EXERCISE AIM:
In the entries below, find each line with the word "hoffset" and pull it out.

EXCERPTED RECORDS:

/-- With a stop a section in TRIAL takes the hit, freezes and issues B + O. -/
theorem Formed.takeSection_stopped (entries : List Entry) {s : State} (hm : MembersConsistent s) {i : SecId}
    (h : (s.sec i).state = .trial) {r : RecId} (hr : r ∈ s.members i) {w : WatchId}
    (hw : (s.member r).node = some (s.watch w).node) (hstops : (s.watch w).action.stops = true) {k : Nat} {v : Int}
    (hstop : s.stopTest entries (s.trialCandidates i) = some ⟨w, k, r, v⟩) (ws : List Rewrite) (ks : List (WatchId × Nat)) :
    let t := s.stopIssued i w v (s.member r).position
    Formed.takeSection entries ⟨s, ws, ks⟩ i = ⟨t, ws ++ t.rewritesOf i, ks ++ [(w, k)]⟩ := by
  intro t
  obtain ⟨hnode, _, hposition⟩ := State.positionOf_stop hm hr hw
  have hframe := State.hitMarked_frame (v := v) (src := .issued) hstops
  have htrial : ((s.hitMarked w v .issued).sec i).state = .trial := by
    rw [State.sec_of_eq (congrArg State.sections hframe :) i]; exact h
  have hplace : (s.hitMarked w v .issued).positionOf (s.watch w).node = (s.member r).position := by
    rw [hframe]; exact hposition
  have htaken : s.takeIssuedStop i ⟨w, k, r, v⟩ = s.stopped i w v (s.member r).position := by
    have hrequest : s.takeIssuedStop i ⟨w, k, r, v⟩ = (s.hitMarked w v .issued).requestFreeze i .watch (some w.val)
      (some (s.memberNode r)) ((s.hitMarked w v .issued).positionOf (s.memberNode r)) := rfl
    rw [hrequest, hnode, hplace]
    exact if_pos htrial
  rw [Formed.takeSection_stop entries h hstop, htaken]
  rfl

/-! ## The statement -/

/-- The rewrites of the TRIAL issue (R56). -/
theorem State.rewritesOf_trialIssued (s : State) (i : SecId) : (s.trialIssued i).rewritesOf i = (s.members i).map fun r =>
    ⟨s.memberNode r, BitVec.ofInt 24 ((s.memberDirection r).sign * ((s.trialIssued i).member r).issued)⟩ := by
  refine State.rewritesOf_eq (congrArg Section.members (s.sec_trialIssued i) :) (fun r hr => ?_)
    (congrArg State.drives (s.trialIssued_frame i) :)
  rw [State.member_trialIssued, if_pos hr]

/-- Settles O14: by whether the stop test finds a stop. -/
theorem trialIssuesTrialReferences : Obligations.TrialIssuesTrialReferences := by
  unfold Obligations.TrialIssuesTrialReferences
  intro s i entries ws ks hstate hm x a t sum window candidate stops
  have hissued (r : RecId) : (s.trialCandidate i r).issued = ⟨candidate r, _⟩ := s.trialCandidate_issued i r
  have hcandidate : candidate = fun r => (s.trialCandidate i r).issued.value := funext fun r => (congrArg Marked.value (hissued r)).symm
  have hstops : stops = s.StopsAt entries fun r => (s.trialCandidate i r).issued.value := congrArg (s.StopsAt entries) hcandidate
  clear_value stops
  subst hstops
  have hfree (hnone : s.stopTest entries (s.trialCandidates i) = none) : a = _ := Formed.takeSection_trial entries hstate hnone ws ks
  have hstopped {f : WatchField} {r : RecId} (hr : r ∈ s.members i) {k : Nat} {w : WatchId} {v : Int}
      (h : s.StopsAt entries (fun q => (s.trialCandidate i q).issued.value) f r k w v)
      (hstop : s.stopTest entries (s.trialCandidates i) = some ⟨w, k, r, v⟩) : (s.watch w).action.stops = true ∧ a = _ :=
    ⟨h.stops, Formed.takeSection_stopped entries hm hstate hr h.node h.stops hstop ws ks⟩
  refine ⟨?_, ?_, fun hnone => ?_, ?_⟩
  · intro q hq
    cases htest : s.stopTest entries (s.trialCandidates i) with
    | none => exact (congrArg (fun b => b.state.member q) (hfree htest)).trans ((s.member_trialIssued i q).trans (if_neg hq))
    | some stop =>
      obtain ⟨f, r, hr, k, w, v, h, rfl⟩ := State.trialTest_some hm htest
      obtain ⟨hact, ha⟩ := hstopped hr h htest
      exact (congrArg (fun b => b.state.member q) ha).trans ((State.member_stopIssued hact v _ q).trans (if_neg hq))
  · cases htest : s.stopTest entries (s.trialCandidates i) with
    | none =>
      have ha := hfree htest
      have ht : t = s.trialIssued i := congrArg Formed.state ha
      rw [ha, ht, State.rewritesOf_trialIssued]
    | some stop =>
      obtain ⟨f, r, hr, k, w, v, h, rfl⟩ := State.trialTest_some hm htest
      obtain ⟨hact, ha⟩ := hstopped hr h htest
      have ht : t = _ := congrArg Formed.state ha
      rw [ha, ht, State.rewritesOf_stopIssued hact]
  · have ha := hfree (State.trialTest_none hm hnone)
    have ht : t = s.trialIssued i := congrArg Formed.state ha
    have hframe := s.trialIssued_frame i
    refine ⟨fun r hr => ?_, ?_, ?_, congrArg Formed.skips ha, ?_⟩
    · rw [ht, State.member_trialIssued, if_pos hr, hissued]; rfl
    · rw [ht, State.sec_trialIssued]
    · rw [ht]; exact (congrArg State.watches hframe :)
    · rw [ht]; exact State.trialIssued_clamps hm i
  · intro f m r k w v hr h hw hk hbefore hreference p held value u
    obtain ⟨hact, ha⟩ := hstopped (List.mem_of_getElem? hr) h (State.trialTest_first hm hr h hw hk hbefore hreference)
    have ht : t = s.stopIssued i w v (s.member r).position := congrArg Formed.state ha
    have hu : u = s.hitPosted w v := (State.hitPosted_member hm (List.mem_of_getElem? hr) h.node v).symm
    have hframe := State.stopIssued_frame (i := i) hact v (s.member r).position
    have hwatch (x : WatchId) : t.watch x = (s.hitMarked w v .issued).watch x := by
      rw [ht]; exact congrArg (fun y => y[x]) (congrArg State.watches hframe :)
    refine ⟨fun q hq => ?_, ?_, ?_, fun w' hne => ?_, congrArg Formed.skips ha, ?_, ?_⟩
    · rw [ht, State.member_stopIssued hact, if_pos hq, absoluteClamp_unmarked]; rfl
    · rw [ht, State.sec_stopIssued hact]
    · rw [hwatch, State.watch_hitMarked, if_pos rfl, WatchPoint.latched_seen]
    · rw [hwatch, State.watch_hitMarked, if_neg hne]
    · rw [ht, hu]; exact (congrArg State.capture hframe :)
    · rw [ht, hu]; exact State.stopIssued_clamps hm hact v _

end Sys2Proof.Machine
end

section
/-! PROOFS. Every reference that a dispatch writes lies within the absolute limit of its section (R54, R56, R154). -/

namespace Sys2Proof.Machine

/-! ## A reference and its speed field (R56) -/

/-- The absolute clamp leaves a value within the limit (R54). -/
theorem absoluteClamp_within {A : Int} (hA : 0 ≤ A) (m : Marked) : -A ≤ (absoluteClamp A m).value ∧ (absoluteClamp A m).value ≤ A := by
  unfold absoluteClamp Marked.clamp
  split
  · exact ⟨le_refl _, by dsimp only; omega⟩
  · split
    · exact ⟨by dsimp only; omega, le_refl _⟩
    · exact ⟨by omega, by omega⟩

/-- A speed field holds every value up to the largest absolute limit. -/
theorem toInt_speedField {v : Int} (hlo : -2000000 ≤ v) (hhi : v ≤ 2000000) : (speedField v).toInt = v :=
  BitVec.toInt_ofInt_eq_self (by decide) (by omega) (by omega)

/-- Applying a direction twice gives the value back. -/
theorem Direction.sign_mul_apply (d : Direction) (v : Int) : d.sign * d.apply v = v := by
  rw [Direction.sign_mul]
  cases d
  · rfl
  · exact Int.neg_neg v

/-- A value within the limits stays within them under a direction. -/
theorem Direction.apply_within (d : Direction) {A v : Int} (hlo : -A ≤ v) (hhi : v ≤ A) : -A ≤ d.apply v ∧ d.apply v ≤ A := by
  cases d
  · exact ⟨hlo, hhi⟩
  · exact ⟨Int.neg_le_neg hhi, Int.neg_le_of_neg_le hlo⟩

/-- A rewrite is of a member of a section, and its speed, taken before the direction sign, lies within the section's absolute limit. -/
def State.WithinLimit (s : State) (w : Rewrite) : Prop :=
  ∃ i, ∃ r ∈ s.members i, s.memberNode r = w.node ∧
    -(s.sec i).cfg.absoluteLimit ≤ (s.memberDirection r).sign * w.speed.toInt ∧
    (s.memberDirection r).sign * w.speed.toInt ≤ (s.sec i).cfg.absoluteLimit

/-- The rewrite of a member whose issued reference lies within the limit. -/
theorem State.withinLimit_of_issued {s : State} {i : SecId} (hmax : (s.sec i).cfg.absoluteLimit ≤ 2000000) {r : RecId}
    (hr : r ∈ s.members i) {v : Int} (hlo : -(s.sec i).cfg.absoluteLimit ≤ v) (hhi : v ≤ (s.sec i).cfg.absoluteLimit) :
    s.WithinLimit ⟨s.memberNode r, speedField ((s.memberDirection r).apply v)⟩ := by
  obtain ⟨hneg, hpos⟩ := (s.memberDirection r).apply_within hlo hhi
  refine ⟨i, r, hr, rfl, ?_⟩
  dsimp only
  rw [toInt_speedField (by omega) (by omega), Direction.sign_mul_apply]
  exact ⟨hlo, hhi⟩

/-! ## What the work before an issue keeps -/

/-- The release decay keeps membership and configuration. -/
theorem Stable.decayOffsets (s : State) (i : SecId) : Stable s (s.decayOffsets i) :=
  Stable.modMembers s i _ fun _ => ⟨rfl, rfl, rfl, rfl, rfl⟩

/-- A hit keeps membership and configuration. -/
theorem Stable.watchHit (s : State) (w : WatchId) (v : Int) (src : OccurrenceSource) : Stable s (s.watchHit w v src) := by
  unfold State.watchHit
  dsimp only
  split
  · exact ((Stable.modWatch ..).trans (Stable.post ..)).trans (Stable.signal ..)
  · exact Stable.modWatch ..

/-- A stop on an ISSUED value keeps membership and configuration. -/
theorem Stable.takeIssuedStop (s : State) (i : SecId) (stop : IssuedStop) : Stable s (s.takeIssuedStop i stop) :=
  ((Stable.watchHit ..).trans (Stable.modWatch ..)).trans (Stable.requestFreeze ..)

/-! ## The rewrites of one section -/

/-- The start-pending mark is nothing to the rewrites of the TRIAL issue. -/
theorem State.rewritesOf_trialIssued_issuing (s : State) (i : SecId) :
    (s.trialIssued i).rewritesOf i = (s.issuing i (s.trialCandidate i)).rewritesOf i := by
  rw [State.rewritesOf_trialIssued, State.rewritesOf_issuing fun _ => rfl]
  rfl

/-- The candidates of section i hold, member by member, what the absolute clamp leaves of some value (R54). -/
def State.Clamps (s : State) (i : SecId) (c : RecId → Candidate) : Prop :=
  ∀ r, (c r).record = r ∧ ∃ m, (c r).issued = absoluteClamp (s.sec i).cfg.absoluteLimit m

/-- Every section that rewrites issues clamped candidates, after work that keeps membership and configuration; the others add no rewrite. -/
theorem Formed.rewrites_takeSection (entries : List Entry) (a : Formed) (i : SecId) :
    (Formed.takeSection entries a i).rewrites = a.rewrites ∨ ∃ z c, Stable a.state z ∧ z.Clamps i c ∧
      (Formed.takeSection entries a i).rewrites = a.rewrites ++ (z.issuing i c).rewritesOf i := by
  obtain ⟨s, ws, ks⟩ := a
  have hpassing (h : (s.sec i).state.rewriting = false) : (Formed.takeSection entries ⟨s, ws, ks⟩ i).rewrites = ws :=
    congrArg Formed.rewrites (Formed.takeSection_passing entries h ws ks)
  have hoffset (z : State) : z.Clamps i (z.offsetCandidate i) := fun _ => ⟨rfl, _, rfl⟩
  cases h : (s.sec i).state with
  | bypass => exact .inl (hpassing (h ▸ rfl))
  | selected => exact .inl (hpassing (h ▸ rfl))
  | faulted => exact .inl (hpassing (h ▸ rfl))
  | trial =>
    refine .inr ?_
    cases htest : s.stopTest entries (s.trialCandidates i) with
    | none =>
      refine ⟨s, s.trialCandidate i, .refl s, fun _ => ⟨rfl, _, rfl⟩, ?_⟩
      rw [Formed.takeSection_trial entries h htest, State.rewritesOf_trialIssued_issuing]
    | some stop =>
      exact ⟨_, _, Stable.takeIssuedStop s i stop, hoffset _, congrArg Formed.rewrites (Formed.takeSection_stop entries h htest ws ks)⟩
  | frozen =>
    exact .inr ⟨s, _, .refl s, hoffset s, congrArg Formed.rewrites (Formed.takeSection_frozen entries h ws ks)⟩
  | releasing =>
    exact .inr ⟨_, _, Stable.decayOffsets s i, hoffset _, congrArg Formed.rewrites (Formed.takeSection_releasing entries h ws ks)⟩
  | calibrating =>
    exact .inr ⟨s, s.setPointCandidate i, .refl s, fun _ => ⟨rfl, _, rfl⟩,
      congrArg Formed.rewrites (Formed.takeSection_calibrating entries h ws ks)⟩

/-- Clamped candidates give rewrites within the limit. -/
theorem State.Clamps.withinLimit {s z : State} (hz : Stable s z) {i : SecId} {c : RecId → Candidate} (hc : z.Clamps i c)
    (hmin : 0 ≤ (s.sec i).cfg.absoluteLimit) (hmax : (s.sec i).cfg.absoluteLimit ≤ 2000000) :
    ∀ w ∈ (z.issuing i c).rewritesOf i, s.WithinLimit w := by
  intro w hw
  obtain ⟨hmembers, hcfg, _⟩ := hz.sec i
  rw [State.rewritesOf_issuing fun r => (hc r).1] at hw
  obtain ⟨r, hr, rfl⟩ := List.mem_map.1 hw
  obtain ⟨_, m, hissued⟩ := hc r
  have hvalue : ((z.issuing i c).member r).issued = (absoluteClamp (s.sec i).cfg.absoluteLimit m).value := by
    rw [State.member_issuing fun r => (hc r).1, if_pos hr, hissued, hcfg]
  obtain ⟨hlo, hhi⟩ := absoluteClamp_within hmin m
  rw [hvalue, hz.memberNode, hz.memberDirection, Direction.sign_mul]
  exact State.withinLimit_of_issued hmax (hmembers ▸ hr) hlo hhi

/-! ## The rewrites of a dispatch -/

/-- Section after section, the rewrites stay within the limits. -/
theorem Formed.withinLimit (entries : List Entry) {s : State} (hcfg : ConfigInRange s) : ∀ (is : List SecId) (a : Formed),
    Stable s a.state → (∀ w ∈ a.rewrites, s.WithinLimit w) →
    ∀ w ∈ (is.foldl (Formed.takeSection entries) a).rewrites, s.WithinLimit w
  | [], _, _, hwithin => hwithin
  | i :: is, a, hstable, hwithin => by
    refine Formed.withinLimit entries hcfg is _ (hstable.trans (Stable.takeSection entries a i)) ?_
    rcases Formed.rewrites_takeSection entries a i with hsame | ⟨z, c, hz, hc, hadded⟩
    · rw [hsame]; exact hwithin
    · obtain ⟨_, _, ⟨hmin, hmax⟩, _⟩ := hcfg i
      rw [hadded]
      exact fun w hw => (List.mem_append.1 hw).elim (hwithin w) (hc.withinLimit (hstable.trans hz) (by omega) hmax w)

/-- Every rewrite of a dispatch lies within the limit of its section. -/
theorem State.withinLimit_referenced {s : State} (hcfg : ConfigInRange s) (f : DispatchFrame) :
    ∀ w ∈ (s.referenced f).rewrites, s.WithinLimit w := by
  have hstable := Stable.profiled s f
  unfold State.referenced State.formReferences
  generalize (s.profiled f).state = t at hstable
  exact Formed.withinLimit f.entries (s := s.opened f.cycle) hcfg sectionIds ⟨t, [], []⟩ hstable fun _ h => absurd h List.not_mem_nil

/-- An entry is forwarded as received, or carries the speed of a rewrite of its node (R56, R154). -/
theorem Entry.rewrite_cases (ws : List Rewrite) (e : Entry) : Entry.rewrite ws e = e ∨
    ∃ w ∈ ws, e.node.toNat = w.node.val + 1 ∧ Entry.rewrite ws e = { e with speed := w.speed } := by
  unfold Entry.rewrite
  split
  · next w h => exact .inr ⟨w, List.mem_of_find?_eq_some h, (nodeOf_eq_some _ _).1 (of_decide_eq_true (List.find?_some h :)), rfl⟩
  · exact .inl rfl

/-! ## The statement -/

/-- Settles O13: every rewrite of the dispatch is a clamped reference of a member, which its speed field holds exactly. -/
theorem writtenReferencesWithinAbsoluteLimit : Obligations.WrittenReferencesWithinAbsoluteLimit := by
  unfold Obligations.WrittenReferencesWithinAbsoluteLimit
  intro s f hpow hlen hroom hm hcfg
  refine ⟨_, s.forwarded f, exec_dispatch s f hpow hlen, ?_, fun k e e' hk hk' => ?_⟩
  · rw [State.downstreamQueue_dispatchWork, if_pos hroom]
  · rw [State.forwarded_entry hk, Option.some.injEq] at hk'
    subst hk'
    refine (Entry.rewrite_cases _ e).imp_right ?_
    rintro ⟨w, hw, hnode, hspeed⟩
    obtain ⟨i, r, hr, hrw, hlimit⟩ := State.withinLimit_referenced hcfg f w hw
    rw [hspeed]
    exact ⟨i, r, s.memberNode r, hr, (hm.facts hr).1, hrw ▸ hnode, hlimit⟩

RESPONSE TO THIS EXERCISE:
  have hoffset (z : State) : z.Clamps i (z.offsetCandidate i) := fun _ => ⟨rfl, _, rfl⟩
      exact ⟨_, _, Stable.takeIssuedStop s i stop, hoffset _, congrArg Formed.rewrites (Formed.takeSection_stop entries h htest ws ks)⟩
    exact .inr ⟨s, _, .refl s, hoffset s, congrArg Formed.rewrites (Formed.takeSection_frozen entries h ws ks)⟩
    exact .inr ⟨_, _, Stable.decayOffsets s i, hoffset _, congrArg Formed.rewrites (Formed.takeSection_releasing entries h ws ks)⟩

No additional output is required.